When you copy the entries, keep every word exactly as it stands.

Data to process:

════════════════

-- ==== Sys2Proof/Laws/PerInstr.lean ====
section
/-! SUPPORT. The families of statements about an instruction as syntax, one lemma a constructor (LAWS.json). -/

namespace Sys2Proof.Laws.OpcodeInWord

/-- The word of a command holds the opcode of the command's row in bits 31 to 28 (30_encoding.md R74). -/
def Statement (i : Instr) : Prop := opField (encode i) = opField (rowOf i).matchBits

theorem crcInit : Statement .crcInit := rfl

theorem crcByte (b : Byte) : Statement (.crcByte b) := by
  rw [Statement, opField_crcByte, rowOf]
  rfl

theorem build (a : Byte) (sec : BitVec 3) : Statement (.build a sec) := by
  rw [Statement, opField_build, rowOf]
  rfl

theorem buildw (a : Byte) (sec : BitVec 3) (w : Half) : Statement (.buildw a sec w) := by
  rw [Statement, opField_buildw, rowOf]
  rfl

end Sys2Proof.Laws.OpcodeInWord
end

════════════════

Solution for this task:
-- ==== Sys2Proof/Laws/PerInstr.lean ====
section
/-! SUPPORT. The families of statements about an instruction as syntax, one lemma a constructor (LAWS.json). -/

namespace Sys2Proof.Laws.OpcodeInWord

/-- The word of a command holds the opcode of the command's row in bits 31 to 28 (30_encoding.md R74). -/
def Statement (i : Instr) : Prop := opField (encode i) = opField (rowOf i).matchBits

theorem crcInit : Statement .crcInit := rfl

theorem crcByte (b : Byte) : Statement (.crcByte b) := by
  rw [Statement, opField_crcByte, rowOf]
  rfl

theorem build (a : Byte) (sec : BitVec 3) : Statement (.build a sec) := by
  rw [Statement, opField_build, rowOf]
  rfl

theorem buildw (a : Byte) (sec : BitVec 3) (w : Half) : Statement (.buildw a sec w) := by
  rw [Statement, opField_buildw, rowOf]
  rfl

end Sys2Proof.Laws.OpcodeInWord
end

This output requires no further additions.